26 The applicant provided two references to the respondent in response to the Show Cause notice issued on 7 November 2005, from Dr Rasiah Vikeyarasa and from Rev Mitko Mitrev. Both references refer to “the letter” from the Director General of the Ministry of Transport. Dr Rasiah Vijeyarasa states that “to the best of my knowledge he is a person of integrity and honesty”, and “the wrong doings mentioned in the letter are out of character”. Rev Mitko Mitrev states that the applicant “and his family are good believers and very respected by the Macedonian Orthodox Community”. These references, provided by persons who have known the applicant for some time, and who know of the Show Cause notice, are evidence to attest that the applicant is considered to be of good repute.

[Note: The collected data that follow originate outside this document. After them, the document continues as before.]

-- ==== Sys2Proof/Certificates/Slice0/Obligations.lean ====
section
/-! DEFINITION. The statements for the provers, from the numbered rules of the spec. Results are written as
equations of the whole next state, so that a statement's frame is everything its right side does not
change. The response list, the packet list, the reset input and the configuration inside the state are the
model's own fields (log entries 1, 3, 4, 9). -/

open Sys2Proof Sys2Proof.Machine

/-! ### Reset -/

/-- 70_reset_and_hazards.md R260, R262; 10_state.md R35: when the reset event is applied, in whatever
phase and with whatever violation recorded, the step gives the state after reset, an unfinished BC.GEN
gets no response and `OUT` is not written. That the host's fields stay is the model's (log entry 9). -/
def Obligations.ResetEventRestoresResetState : Prop :=
  ∀ (s : State) (pins : List Bool), s.resetPin = true :: pins →
    ∃ t, step s = .next t ∧ t.KEYED = false ∧ t.ERR = false ∧ t.ERRCODE = 0#4 ∧ t.PH = .idle ∧
      t.DR = 0#4 ∧ t.CTR = 0 ∧ t.responses = s.responses ∧ t.OUT = s.OUT ∧ t.BLKO = s.BLKO ∧
      t.pending = s.pending ∧ t.resetPin = pins ∧ t.cfg = s.cfg

/-- R35, R23, R30: the state after reset, of every configuration and after every number of resets, meets
the invariant, holds no key and no violation, and its counter is zero; the machine's reset state, of the
reference configuration (log entry 1), is one of them. -/
def Obligations.ResetStateMeetsInvariant : Prop :=
  (∀ (p : Params) (e : Nat), p.WF →
    (State.resetOf p e).Inv ∧ (State.resetOf p e).ready ∧ (State.resetOf p e).KEYED = false ∧
      (State.resetOf p e).CTR = 0) ∧
  State.reset.Inv ∧ State.reset.ready

/-! ### BlockCore commands -/

/-- R100, R105, R21, R22, R52: BC.NEW with legal operands, keyed before or not, loads the constants, the
little-endian key words, zero counter words and the little-endian IV words, and changes nothing else. -/
def Obligations.BcNewLoadsState : Prop :=
  ∀ (s : State) (key iv : List Byte) (r : BitVec 8), s.ready → key.length = 32 → iv.length = 8 →
    (r = 8#8 ∨ r = 12#8 ∨ r = 20#8) →
    ∃ t, exec (.bcNew key iv r) s = .next t ∧
      t = { s with
        S := t.S, ROUNDS := r, KEYED := true, responses := s.responses ++ [.ok .none] } ∧
      t.S[0] = 0x61707865#32 ∧ t.S[1] = 0x3320646e#32 ∧ t.S[2] = 0x79622d32#32 ∧
      t.S[3] = 0x6b206574#32 ∧ t.S[12] = 0#32 ∧ t.S[13] = 0#32 ∧
      (∀ i, i < 8 → (t.S[4 + i]?).map BitVec.toNat =
        some ((key.getD (4 * i) 0#8).toNat + 2 ^ 8 * (key.getD (4 * i + 1) 0#8).toNat +
          2 ^ 16 * (key.getD (4 * i + 2) 0#8).toNat + 2 ^ 24 * (key.getD (4 * i + 3) 0#8).toNat)) ∧
      (∀ i, i < 2 → (t.S[14 + i]?).map BitVec.toNat =
        some ((iv.getD (4 * i) 0#8).toNat + 2 ^ 8 * (iv.getD (4 * i + 1) 0#8).toNat +
          2 ^ 16 * (iv.getD (4 * i + 2) 0#8).toNat + 2 ^ 24 * (iv.getD (4 * i + 3) 0#8).toNat))

/-- R100, R232, R233, R234, R239: the violations of BC.NEW, tested in operand order; only `ERR`,
`ERRCODE` and the response change (R240). -/
def Obligations.BcNewFaultsInOrder : Prop :=
  ∀ (s : State) (key iv : List Byte) (r : BitVec 8), s.ready →
    (key.length ≠ 32 → exec (.bcNew key iv r) s = .next (s.faultedWith 2#4)) ∧
    (key.length = 32 → iv.length ≠ 8 → exec (.bcNew key iv r) s = .next (s.faultedWith 3#4)) ∧
    (key.length = 32 → iv.length = 8 → r ≠ 8#8 → r ≠ 12#8 → r ≠ 20#8 →
      exec (.bcNew key iv r) s = .next (s.faultedWith 4#4))

/-- R101, R110: BC.GEN with a loaded BlockCore and a 64-byte buffer latches the counter and starts the
scheduler; it changes nothing else and returns no response yet. -/
def Obligations.BcGenStartsScheduler : Prop :=
  ∀ (s : State) (counter : BitVec 64), s.ready → s.KEYED = true →
    exec (.bcGen counter 64#16) s = .next { s with CNT := counter, PH := .load }

/-- R101, R235, R236, R239: the violations of BC.GEN, `KEYED` tested before the buffer length. -/
def Obligations.BcGenFaultsInOrder : Prop :=
  ∀ (s : State) (counter : BitVec 64) (outLen : BitVec 16), s.ready →
    (s.KEYED = false → exec (.bcGen counter outLen) s = .next (s.faultedWith 5#4)) ∧
    (s.KEYED = true → outLen ≠ 64#16 →
      exec (.bcGen counter outLen) s = .next (s.faultedWith 6#4))

/-! ### Micro-steps -/

/-- R111, R54, R85: U.LOAD, selected by 001, copies `S` to `X` with the counter's low half in word 12 and
its high half in word 13, clears `DR`, and goes to COL; nothing else changes. -/
def Obligations.ULoadBuildsPremixState : Prop :=
  ∀ s : State, decode s.cfg (.u3 0b001#3) = .instr .uLoad ∧ ∃ t, exec .uLoad s = .next t ∧
    t = { s with X := t.X, DR := 0#4, PH := .col } ∧
    t.X[12].toNat = s.CNT.toNat % 2 ^ 32 ∧ t.X[13].toNat = s.CNT.toNat / 2 ^ 32 ∧
    ∀ i, i < 16 → i ≠ 12 → i ≠ 13 → t.X[i]? = s.S[i]?

/-- R112, R86, R85: U.COL, selected by 010, applies the quarter-round to each of the four column groups of
the source and goes to DIAG; nothing else changes. -/
def Obligations.UColMixesColumns : Prop :=
  ∀ s : State, decode s.cfg (.u3 0b010#3) = .instr .uCol ∧ ∃ t, exec .uCol s = .next t ∧
    t = { s with X := t.X, PH := .diag } ∧
    ∀ g ∈ colTable, readGroup t.X g = quarterRound (readGroup s.X g)

/-- R113, R86, R85: U.DIAG, selected by 011, applies the quarter-round to each of the four diagonal groups,
counts the double-round, and goes to FFWD when `ROUNDS/2` are done, else to COL; nothing else changes. -/
def Obligations.UDiagMixesDiagonals : Prop :=
  ∀ s : State, decode s.cfg (.u3 0b011#3) = .instr .uDiag ∧ ∃ t, exec .uDiag s = .next t ∧
    t = { s with
      X := t.X
      DR := s.DR + 1#4
      PH := if (s.DR + 1#4).toNat = s.ROUNDS.toNat / 2 then .ffwd else .col } ∧
    ∀ g ∈ diagTable, readGroup t.X g = quarterRound (readGroup s.X g)

/-- R114, R160, R161, R85: U.FFWD, selected by 100, adds the pre-mixing state word by word modulo 2^32, the
counter's halves in words 12 and 13 and not the zeros of `S`, and goes to SER; nothing else changes. -/
def Obligations.UFfwdAddsPremixState : Prop :=
  ∀ s : State, decode s.cfg (.u3 0b100#3) = .instr .uFfwd ∧ ∃ t, exec .uFfwd s = .next t ∧
    t = { s with X := t.X, PH := .ser } ∧
    t.X[12].toNat = (s.X[12].toNat + s.CNT.toNat % 2 ^ 32) % 2 ^ 32 ∧
    t.X[13].toNat = (s.X[13].toNat + s.CNT.toNat / 2 ^ 32) % 2 ^ 32 ∧
    ∀ i x y, i ≠ 12 → i ≠ 13 → s.X[i]? = some x → s.S[i]? = some y →
      (t.X[i]?).map BitVec.toNat = some ((x.toNat + y.toNat) % 2 ^ 32)

/-- R115, R165, R53, R85: U.SER, selected by 101, returns sixty-four bytes, byte `4i+j` being bits
`8j+7:8j` of `X[i]`, leaves them in `OUT`, clears `DR` and goes to IDLE; every other byte and register is
unchanged. -/
def Obligations.USerSerializesLittleEndian : Prop :=
  ∀ s : State, decode s.cfg (.u3 0b101#3) = .instr .uSer ∧ ∃ t bs, exec .uSer s = .next t ∧
    t = { s with
      OUT := t.OUT, DR := 0#4, PH := .idle, responses := s.responses ++ [.ok (.bytes bs)] } ∧
    bs.length = 64 ∧
    (∀ i j x, j < 4 → s.X[i]? = some x →
      bs[4 * i + j]? = some (BitVec.ofNat 8 (x.toNat / 2 ^ (8 * j)))) ∧
    ∀ a, t.OUT.read a = if a < 64 then bs[a]? else s.OUT.read a

/-! ### The quarter-round -/

/-- R135: the quarter-round is the twelve statements of the source, with addition modulo 2^32 and left
rotation by 16, 12, 8 and 7; on an index group of a register file its four results go back to the same
four registers, and every other register keeps its value. -/
def Obligations.QuarterRoundIsTheSourceSequence : Prop :=
  (∀ a b c d : Word,
    let a₁ := a + b
    let d₁ := (d ^^^ a₁).rotateLeft 16
    let c₁ := c + d₁
    let b₁ := (b ^^^ c₁).rotateLeft 12
    let a₂ := a₁ + b₁
    let d₂ := (d₁ ^^^ a₂).rotateLeft 8
    let c₂ := c₁ + d₂
    let b₂ := (b₁ ^^^ c₂).rotateLeft 7
    quarterRound { a := a, b := b, c := c, d := d } = { a := a₂, b := b₂, c := c₂, d := d₂ }) ∧
  ∀ (x : RegFile) (g : Group), g ∈ colTable ++ diagTable →
    readGroup (mixGroup x g) g = quarterRound (readGroup x g) ∧
    ∀ i : Fin 16, i ≠ g.a → i ≠ g.b → i ≠ g.c → i ≠ g.d → (mixGroup x g)[i] = x[i]

/-- R136, R137: the quarter-round is its four stages in order, and a bijection whose inverse is the
inverse stages in the opposite order. -/
def Obligations.QuarterRoundIsBijective : Prop :=
  ∀ q : Quad, quarterRound q = qs4 (qs3 (qs2 (qs1 q))) ∧
    quarterRoundInv (quarterRound q) = q ∧ quarterRound (quarterRoundInv q) = q

/-- R141, R112: the four quarter-rounds of a column round, and of a diagonal round, may be done in any
order. -/
def Obligations.QuarterRoundOrderIsImmaterial : Prop :=
  ∀ (x : RegFile) (l : List Group),
    (l.Perm colTable → l.foldl mixGroup x = colRound x) ∧
    (l.Perm diagTable → l.foldl mixGroup x = diagRound x)

/-! ### Counter commands -/

/-- R200: CF.DEF is command word `0x10`; with no violation recorded it sets the counter to zero, answers
`OK` and changes nothing else; with one, it is turned away. -/
def Obligations.CfDefClearsCounter : Prop :=
  ∀ s : State, s.PH = .idle →
    encode s.cfg .cfDef = .c8 [0x10#8] ∧
    (s.ERR = true → exec .cfDef s = .next s.turnedAway) ∧
    (s.ERR = false →
      exec .cfDef s = .next { s with CTR := 0, responses := s.responses ++ [.ok .none] })

/-- R201: CF.FROMB is command word `0x11` and a `W`-bit operand; with no violation recorded it loads any
`W`-bit value and changes nothing else; with one, it is turned away. -/
def Obligations.CfFrombLoadsCounter : Prop :=
  ∀ (s : State) (v : Nat), s.PH = .idle → v < 2 ^ s.cfg.W.bits →
    (∃ vb, encode s.cfg (.cfFromb v) = .c8 (0x11#8 :: vb) ∧ vb.length = s.cfg.W.bits / 8 ∧ le vb = v) ∧
    (s.ERR = true → exec (.cfFromb v) s = .next s.turnedAway) ∧
    (s.ERR = false →
      exec (.cfFromb v) s = .next { s with CTR := v, responses := s.responses ++ [.ok .none] })

/-- R202: CF.TOB is command word `0x12`; with no violation recorded it returns the counter and changes
nothing, so that after CF.FROMB `v` it returns `v`; with one, it is turned away. -/
def Obligations.CfTobReturnsCounter : Prop :=
  ∀ s : State, s.PH = .idle →
    encode s.cfg .cfTob = .c8 [0x12#8] ∧
    (s.ERR = true → exec .cfTob s = .next s.turnedAway) ∧
    (s.ERR = false →
      exec .cfTob s = .next { s with responses := s.responses ++ [.ok (.value s.CTR)] } ∧
      ∀ v, v < 2 ^ s.cfg.W.bits → ∃ t u, exec (.cfFromb v) s = .next t ∧ exec .cfTob t = .next u ∧
        u.responses = t.responses ++ [.ok (.value v)])

/-- R203: CF.INC is command word `0x13`; with no violation recorded it adds one modulo `2^W`, returns the
new value, and changes nothing else; with one, it is turned away. -/
def Obligations.CfIncWraps : Prop :=
  ∀ s : State, s.PH = .idle →
    encode s.cfg .cfInc = .c8 [0x13#8] ∧
    (s.ERR = true → exec .cfInc s = .next s.turnedAway) ∧
    (s.ERR = false →
      exec .cfInc s = .next { s with
        CTR := (s.CTR + 1) % 2 ^ s.cfg.W.bits
        responses := s.responses ++ [.ok (.value ((s.CTR + 1) % 2 ^ s.cfg.W.bits))] })

/-- R204, R244: CF.CADD is command word `0x14`; with no violation recorded it returns the sum exactly when
`rhs` and the sum fit in `W` bits and `NOVALUE` otherwise, for every natural `rhs`, and changes nothing,
the counter and `ERR` included; with one, it is turned away. -/
def Obligations.CfCaddDetectsOverflow : Prop :=
  ∀ (s : State) (rhs : Nat), s.PH = .idle →
    (∃ rb, encode s.cfg (.cfCadd rhs) = .c8 (0x14#8 :: rb)) ∧
    (s.ERR = true → exec (.cfCadd rhs) s = .next s.turnedAway) ∧
    (s.ERR = false → rhs ≤ 2 ^ s.cfg.W.bits - 1 → s.CTR + rhs ≤ 2 ^ s.cfg.W.bits - 1 →
      exec (.cfCadd rhs) s =
        .next { s with responses := s.responses ++ [.ok (.value (s.CTR + rhs))] }) ∧
    (s.ERR = false → (rhs > 2 ^ s.cfg.W.bits - 1 ∨ s.CTR + rhs > 2 ^ s.cfg.W.bits - 1) →
      exec (.cfCadd rhs) s = .next { s with responses := s.responses ++ [.noValue] })

/-- R205: `n` CF.INCs leave `(c + n) mod 2^W`, and `2^W` of them leave the counter as it was. -/
def Obligations.IncrementsWrapToClosure : Prop :=
  ∀ s : State, s.ready → s.CTR < 2 ^ s.cfg.W.bits →
    (∀ n, ∃ t, execTimes .cfInc n s = .next t ∧
      t = { s with CTR := (s.CTR + n) % 2 ^ s.cfg.W.bits, responses := t.responses }) ∧
    ∃ t, execTimes .cfInc (2 ^ s.cfg.W.bits) s = .next t ∧ t.CTR = s.CTR

/-- R206: below the largest value CF.INC leaves what CF.CADD 1 returns; at the largest value CF.INC gives
0 and CF.CADD 1 gives `NOVALUE`. -/
def Obligations.IncrementAgainstCheckedAdd : Prop :=
  ∀ s : State, s.ready →
    (s.CTR < 2 ^ s.cfg.W.bits - 1 → ∃ t u, exec .cfInc s = .next t ∧
      exec (.cfCadd 1) s = .next u ∧ u.responses = s.responses ++ [.ok (.value t.CTR)]) ∧
    (s.CTR = 2 ^ s.cfg.W.bits - 1 → ∃ t u, exec .cfInc s = .next t ∧ t.CTR = 0 ∧
      exec (.cfCadd 1) s = .next u ∧ u.responses = s.responses ++ [.noValue])

/-- R89: CF.SEEK moves the counter by `rhs` when the sum fits in `W` bits and leaves it when it does not;
BC.BLOCK is BC.GEN with a 64-byte buffer, CF.NEXT is CF.INC. -/
def Obligations.SeekAddsOrRefuses : Prop :=
  ∀ (s : State) (rhs : Nat) (n : BitVec 64), s.ready →
    (s.CTR + rhs < 2 ^ s.cfg.W.bits → cfSeek rhs s = .next { s with
      CTR := s.CTR + rhs
      responses := s.responses ++ [.ok (.value (s.CTR + rhs)), .ok .none] }) ∧
    (2 ^ s.cfg.W.bits ≤ s.CTR + rhs →
      cfSeek rhs s = .next { s with responses := s.responses ++ [.noValue] }) ∧
    bcBlock n s = exec (.bcGen n 64#16) s ∧ cfNext s = exec .cfInc s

27 The activities in which the person will be engaged are relevant to consideration of whether he is a “fit and proper person”: Hughes & Vale Pty Ltd v State of New South Wales (1955) 93 CLR 127 at 156-7. In Saadieh v Director General, Department of Transport [1999] NSW ADT 68 at [17] Deputy President Hennessy set out several factors which should be considered when determining a person's fitness and suitability to hold a taxi authority:
- Taking into account the terms of the legislation and the case law interpreting similar provisions, there are a number of factors that need to be taken into account in determining a person's suitability and fitness to obtain a taxi authority. These factors include:
- the nature, seriousness and frequency of any criminal offences for which the applicant has been arrested or convicted;
- the nature, seriousness and frequency of any complaints made against the applicant;
- the applicant's driving record;
- the applicant's reputation in the community; and
- the likelihood that the applicant will re-offend, be the subject of further complaints or commit further traffic offences.
28 In Kent v Ministry of Transport [2007] NSWADT 37 DP Hennessy considered the approach to be adopted to documents on the Ministry file:
- 5 Relevant factual material includes the documents filed by the Ministry pursuant to s 58(1)(b) of the ADT Act. The Ministry is obliged to lodge “a copy of every document or part of a document that is in the possession, or under the control, of the administrator that the administrator considers to be relevant to the determination of the application by the Tribunal.” The Ministry served those documents on Mr Kent. As long as the material lodged by the administrator is relevant to the determination, that material is “before” the Tribunal and the Tribunal must have regard to it when determining an application: ADT Act, s63.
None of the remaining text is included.